* What this task involves *
Please take the lines from the one holding "rw [exec_edge] at h" through the one holding "simp [State.fetch, hh, hr]" in the data below and copy them exactly.

-*-

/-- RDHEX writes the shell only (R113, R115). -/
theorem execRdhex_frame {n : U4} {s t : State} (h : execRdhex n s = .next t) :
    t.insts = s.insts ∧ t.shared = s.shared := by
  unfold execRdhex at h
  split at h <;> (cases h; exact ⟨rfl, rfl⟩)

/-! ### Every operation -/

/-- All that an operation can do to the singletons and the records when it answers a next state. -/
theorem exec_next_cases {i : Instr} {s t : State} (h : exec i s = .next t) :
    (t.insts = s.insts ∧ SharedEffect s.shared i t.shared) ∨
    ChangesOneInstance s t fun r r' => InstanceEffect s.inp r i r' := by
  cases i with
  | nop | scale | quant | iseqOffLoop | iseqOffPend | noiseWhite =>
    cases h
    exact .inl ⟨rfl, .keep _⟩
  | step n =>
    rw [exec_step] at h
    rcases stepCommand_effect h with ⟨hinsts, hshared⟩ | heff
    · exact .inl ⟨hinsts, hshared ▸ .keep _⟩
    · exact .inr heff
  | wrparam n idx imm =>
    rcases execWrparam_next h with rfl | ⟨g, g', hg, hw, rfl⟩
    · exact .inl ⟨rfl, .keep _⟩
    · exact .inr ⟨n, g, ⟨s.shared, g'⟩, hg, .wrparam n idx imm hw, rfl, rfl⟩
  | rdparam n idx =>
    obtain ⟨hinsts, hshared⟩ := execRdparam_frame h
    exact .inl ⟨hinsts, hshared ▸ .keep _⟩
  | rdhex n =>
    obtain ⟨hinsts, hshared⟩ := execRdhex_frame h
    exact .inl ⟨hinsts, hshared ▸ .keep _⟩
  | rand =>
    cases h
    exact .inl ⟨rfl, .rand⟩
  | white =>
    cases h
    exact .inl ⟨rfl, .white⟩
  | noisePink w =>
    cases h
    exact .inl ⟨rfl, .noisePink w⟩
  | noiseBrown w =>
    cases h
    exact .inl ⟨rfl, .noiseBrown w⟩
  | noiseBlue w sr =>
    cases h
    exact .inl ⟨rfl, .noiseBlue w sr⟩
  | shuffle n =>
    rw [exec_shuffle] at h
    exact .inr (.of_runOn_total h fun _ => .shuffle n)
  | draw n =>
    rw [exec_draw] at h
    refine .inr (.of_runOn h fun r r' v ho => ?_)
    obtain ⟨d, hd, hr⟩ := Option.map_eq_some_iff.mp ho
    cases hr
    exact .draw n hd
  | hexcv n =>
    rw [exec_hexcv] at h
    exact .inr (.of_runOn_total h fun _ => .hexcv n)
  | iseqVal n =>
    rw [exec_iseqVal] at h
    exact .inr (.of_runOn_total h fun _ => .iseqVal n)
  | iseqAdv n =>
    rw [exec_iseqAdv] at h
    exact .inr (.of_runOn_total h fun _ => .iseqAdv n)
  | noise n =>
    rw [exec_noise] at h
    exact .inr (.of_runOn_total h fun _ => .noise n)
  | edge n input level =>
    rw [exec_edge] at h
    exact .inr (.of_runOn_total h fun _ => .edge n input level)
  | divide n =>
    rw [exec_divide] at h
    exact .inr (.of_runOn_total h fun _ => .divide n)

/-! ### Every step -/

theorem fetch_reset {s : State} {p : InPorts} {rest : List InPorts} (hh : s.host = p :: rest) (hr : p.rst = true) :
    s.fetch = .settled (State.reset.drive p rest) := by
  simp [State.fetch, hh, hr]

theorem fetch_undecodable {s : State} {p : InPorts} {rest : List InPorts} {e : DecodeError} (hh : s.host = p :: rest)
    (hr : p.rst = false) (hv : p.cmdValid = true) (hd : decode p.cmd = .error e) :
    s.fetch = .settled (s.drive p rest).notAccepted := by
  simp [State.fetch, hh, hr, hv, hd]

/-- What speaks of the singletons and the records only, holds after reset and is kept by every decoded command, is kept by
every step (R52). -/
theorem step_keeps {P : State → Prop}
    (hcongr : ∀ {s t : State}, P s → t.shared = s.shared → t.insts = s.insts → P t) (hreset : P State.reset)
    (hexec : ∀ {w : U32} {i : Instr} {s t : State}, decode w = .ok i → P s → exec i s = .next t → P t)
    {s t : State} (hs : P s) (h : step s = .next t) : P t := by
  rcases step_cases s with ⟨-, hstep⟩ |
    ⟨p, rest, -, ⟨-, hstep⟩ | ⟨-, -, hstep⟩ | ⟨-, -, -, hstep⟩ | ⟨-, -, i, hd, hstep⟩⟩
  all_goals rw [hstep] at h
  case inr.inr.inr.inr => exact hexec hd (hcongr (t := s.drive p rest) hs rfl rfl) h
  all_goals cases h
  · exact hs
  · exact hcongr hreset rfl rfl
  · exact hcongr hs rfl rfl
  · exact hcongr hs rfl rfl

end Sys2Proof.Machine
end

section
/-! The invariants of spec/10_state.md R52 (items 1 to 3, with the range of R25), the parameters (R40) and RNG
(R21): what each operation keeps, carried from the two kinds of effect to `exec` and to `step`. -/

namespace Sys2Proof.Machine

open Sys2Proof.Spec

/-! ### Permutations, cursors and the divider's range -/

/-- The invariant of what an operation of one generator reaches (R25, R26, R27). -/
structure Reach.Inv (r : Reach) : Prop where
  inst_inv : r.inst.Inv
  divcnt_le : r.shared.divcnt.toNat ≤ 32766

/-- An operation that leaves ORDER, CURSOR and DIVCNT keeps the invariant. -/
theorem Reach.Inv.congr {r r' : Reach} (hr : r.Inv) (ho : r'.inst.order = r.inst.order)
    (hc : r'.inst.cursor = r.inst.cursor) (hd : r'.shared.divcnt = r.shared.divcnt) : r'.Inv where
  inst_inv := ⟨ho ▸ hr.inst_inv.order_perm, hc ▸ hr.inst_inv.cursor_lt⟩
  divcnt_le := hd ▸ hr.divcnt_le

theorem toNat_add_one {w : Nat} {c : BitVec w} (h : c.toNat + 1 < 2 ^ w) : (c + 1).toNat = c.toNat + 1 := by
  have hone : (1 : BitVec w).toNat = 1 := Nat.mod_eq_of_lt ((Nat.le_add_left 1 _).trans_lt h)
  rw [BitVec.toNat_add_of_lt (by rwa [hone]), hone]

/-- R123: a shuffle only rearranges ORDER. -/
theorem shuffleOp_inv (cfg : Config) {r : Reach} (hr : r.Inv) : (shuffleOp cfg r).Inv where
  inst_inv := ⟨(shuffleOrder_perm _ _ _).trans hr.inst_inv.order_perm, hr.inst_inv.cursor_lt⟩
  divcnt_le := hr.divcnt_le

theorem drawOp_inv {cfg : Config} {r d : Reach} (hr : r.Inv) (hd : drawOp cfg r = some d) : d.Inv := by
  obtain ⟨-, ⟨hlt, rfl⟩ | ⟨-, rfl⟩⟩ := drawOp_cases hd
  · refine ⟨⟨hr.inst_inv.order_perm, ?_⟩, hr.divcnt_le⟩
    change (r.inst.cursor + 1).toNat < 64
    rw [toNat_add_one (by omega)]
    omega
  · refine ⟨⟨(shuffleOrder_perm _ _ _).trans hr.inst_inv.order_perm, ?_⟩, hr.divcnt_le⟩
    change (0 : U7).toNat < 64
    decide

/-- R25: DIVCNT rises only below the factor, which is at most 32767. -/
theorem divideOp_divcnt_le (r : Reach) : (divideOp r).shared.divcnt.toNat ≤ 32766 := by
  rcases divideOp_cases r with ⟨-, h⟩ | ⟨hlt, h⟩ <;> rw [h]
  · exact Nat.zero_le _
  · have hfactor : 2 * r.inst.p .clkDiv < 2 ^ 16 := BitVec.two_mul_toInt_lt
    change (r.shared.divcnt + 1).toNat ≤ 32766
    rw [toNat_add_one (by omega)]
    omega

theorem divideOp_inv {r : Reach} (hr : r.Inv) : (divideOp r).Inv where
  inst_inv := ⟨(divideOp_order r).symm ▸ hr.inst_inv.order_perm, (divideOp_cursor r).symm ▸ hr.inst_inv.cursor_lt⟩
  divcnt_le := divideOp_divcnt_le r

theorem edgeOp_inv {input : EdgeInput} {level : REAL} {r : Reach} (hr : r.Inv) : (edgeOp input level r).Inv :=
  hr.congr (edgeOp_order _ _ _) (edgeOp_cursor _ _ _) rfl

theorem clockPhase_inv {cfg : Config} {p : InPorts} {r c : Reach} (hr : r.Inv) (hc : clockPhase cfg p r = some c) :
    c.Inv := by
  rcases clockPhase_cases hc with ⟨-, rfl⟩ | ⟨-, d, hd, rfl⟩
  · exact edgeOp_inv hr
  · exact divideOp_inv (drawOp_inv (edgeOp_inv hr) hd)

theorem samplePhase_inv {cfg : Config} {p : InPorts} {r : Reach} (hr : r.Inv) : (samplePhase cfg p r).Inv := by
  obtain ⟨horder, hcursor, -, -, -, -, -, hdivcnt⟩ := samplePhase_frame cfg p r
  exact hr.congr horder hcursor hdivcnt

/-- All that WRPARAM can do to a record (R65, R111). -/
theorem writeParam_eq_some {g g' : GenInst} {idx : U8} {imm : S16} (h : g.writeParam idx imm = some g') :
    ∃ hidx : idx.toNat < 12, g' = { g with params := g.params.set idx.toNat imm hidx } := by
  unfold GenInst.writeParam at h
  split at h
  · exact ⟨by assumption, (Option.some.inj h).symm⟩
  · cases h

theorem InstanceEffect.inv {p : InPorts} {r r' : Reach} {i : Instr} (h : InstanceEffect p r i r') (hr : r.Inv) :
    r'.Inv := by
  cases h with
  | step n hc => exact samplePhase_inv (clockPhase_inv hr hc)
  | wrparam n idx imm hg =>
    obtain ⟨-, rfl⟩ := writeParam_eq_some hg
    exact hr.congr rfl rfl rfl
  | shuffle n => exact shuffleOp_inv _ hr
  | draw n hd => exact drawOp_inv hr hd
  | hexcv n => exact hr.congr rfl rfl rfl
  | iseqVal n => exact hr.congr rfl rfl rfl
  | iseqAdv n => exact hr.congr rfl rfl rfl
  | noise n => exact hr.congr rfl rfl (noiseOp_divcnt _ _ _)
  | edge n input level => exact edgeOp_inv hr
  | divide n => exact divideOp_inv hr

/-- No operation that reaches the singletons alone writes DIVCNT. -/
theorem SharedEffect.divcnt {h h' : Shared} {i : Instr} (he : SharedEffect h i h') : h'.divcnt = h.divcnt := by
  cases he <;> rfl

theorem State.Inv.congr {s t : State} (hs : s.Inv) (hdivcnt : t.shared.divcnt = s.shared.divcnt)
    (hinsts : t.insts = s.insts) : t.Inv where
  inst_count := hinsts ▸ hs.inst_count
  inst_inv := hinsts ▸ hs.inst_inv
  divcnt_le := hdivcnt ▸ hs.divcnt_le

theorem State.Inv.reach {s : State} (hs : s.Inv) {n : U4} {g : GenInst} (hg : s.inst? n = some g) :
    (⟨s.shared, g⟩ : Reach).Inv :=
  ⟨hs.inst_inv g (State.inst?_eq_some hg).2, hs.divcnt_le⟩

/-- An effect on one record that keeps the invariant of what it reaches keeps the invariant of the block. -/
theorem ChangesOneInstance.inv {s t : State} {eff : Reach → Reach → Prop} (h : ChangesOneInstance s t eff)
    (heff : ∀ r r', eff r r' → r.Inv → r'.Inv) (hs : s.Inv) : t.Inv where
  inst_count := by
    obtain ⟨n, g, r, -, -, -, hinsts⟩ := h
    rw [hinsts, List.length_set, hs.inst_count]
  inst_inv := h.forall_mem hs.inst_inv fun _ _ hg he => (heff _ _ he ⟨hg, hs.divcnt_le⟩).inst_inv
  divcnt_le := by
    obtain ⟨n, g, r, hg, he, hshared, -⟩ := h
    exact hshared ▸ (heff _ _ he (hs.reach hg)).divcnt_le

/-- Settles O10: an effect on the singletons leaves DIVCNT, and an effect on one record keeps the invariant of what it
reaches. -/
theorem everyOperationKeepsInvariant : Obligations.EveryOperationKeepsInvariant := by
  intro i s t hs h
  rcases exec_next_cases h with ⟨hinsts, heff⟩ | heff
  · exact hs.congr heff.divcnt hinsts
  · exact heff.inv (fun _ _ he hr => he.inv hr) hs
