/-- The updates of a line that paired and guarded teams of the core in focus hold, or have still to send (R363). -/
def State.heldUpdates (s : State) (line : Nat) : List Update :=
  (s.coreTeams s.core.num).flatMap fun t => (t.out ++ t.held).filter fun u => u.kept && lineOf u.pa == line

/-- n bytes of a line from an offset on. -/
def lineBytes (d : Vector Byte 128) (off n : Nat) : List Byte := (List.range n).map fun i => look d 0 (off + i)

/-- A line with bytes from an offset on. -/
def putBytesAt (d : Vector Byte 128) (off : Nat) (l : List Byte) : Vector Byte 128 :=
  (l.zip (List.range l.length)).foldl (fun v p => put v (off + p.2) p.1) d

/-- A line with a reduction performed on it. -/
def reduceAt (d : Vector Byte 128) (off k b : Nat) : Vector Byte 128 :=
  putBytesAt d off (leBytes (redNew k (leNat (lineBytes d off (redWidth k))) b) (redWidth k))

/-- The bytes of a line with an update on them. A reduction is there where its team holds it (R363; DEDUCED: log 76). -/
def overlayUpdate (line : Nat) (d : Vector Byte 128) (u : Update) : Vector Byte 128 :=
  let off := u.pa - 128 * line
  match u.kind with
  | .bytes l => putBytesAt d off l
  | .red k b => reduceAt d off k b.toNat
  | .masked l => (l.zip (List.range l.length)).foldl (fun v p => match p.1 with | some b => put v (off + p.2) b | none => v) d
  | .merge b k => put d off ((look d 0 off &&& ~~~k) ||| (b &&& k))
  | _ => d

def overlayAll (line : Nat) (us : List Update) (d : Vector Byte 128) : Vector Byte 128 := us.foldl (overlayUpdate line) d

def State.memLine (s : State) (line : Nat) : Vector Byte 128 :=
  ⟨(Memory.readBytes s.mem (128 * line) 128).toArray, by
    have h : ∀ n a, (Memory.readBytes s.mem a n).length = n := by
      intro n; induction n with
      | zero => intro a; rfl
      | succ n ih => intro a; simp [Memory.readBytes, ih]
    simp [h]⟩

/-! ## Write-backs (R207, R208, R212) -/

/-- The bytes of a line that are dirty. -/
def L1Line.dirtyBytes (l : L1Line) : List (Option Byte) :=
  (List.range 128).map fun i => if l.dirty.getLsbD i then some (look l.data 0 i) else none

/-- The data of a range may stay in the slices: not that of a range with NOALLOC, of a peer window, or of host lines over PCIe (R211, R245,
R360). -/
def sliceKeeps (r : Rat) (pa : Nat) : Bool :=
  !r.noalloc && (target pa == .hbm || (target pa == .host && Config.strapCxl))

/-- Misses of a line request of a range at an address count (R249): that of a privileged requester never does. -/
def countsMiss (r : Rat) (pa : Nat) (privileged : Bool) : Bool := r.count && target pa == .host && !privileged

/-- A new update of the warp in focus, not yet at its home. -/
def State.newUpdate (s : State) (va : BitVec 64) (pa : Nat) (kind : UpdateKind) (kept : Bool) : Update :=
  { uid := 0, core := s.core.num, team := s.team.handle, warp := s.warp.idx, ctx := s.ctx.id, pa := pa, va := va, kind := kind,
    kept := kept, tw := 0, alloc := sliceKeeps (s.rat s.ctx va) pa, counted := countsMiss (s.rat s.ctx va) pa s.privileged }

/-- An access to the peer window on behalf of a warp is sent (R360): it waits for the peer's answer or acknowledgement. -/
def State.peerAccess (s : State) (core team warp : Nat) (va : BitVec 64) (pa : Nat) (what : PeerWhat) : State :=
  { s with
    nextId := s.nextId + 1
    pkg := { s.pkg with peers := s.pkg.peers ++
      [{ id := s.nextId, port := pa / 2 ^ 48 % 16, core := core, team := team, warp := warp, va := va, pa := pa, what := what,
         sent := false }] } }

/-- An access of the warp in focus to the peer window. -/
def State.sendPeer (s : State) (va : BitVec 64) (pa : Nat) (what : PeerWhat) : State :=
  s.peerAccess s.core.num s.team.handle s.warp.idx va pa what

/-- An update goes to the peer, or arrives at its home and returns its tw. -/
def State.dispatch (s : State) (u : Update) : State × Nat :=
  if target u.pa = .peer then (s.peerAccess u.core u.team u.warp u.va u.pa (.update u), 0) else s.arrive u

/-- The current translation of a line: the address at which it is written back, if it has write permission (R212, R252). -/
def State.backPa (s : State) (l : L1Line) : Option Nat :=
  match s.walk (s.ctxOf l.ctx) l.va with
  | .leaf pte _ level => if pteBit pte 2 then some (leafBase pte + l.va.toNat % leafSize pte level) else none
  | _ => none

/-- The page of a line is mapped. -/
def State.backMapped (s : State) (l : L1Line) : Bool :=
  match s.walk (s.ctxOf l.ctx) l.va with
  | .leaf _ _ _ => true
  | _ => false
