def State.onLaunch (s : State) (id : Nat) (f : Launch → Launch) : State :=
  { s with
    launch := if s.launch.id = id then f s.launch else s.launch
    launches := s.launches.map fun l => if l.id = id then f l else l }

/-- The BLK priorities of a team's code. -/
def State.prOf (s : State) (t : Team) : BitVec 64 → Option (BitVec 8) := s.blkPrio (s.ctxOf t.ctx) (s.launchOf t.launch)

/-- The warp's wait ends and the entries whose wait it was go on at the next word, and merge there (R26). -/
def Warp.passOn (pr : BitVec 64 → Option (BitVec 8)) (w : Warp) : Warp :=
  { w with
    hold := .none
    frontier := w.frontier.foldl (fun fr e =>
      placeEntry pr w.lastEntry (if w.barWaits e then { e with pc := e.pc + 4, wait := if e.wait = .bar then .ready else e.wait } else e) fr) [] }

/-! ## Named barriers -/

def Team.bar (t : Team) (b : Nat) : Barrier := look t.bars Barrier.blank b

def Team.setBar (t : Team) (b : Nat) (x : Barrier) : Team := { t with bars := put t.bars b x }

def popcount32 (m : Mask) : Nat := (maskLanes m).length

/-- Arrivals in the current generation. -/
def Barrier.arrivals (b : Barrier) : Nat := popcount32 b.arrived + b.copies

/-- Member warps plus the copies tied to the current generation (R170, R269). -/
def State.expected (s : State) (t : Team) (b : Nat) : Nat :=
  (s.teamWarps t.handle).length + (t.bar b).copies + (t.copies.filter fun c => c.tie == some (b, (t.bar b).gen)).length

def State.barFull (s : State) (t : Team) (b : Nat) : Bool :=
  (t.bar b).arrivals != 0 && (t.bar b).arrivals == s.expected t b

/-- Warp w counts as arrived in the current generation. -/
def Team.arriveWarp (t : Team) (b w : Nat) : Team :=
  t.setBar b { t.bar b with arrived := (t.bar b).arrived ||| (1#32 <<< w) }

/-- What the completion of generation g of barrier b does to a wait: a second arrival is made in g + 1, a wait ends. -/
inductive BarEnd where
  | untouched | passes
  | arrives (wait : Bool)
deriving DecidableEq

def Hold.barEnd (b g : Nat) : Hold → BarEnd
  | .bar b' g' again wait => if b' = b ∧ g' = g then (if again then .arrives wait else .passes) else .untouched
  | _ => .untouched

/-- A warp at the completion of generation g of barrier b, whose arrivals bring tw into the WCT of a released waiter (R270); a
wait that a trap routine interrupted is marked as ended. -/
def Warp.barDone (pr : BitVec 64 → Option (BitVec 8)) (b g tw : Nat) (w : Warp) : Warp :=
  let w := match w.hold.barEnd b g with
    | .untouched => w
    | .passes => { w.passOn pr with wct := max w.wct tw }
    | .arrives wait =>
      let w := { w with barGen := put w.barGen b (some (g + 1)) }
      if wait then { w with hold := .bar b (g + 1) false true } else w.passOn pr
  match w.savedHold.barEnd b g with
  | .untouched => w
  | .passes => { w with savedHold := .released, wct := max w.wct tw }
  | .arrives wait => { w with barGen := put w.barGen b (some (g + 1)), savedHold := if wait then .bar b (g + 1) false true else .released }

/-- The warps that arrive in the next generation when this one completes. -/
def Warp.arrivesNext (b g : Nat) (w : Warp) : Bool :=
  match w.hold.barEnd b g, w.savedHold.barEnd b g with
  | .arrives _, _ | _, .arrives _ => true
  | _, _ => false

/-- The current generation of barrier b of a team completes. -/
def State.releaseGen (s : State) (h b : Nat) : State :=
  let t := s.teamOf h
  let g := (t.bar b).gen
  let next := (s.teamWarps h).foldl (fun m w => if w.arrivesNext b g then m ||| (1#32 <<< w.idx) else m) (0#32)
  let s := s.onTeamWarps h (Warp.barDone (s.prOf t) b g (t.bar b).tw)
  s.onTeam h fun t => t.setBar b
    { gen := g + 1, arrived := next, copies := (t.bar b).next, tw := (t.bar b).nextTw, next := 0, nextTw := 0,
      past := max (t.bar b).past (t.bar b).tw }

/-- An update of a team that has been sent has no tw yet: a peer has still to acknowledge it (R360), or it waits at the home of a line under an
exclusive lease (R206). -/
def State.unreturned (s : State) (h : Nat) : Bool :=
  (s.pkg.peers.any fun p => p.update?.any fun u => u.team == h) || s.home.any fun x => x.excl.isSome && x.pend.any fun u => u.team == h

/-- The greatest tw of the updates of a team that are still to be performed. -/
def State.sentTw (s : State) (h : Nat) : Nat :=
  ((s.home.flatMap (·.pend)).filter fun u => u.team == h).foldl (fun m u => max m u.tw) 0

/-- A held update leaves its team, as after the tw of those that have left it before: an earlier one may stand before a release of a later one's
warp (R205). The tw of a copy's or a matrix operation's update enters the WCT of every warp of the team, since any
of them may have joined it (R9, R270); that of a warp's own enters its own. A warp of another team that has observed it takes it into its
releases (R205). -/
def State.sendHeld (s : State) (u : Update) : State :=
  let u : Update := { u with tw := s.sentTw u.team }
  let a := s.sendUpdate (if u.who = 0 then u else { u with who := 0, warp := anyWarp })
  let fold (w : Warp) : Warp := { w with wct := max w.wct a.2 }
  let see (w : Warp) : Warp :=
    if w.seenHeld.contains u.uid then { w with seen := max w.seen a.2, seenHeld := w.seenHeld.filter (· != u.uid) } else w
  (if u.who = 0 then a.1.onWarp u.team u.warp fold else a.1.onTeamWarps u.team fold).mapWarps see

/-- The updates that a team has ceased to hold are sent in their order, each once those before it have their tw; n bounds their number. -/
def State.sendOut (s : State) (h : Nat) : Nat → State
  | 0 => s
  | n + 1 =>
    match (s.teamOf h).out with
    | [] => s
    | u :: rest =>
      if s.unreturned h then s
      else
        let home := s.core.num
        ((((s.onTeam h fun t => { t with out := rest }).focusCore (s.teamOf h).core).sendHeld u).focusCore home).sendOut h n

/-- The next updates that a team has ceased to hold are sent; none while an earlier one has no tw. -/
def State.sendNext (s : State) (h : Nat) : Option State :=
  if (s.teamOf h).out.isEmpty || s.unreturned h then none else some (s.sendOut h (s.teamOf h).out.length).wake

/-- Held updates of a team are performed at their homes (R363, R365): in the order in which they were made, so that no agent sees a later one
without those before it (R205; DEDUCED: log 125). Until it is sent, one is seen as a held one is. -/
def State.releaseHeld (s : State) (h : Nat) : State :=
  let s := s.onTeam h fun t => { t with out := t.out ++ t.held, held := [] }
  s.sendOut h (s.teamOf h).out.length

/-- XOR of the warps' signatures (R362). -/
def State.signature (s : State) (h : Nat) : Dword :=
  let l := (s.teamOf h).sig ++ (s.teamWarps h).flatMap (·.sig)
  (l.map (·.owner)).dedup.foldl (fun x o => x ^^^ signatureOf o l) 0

-*-

* Task output *
    rw [exec_edge] at h
    exact .inr (.of_runOn_total h fun _ => .edge n input level)
  | divide n =>
    rw [exec_divide] at h
    exact .inr (.of_runOn_total h fun _ => .divide n)

/-! ### Every step -/

theorem fetch_reset {s : State} {p : InPorts} {rest : List InPorts} (hh : s.host = p :: rest) (hr : p.rst = true) :
    s.fetch = .settled (State.reset.drive p rest) := by
  simp [State.fetch, hh, hr]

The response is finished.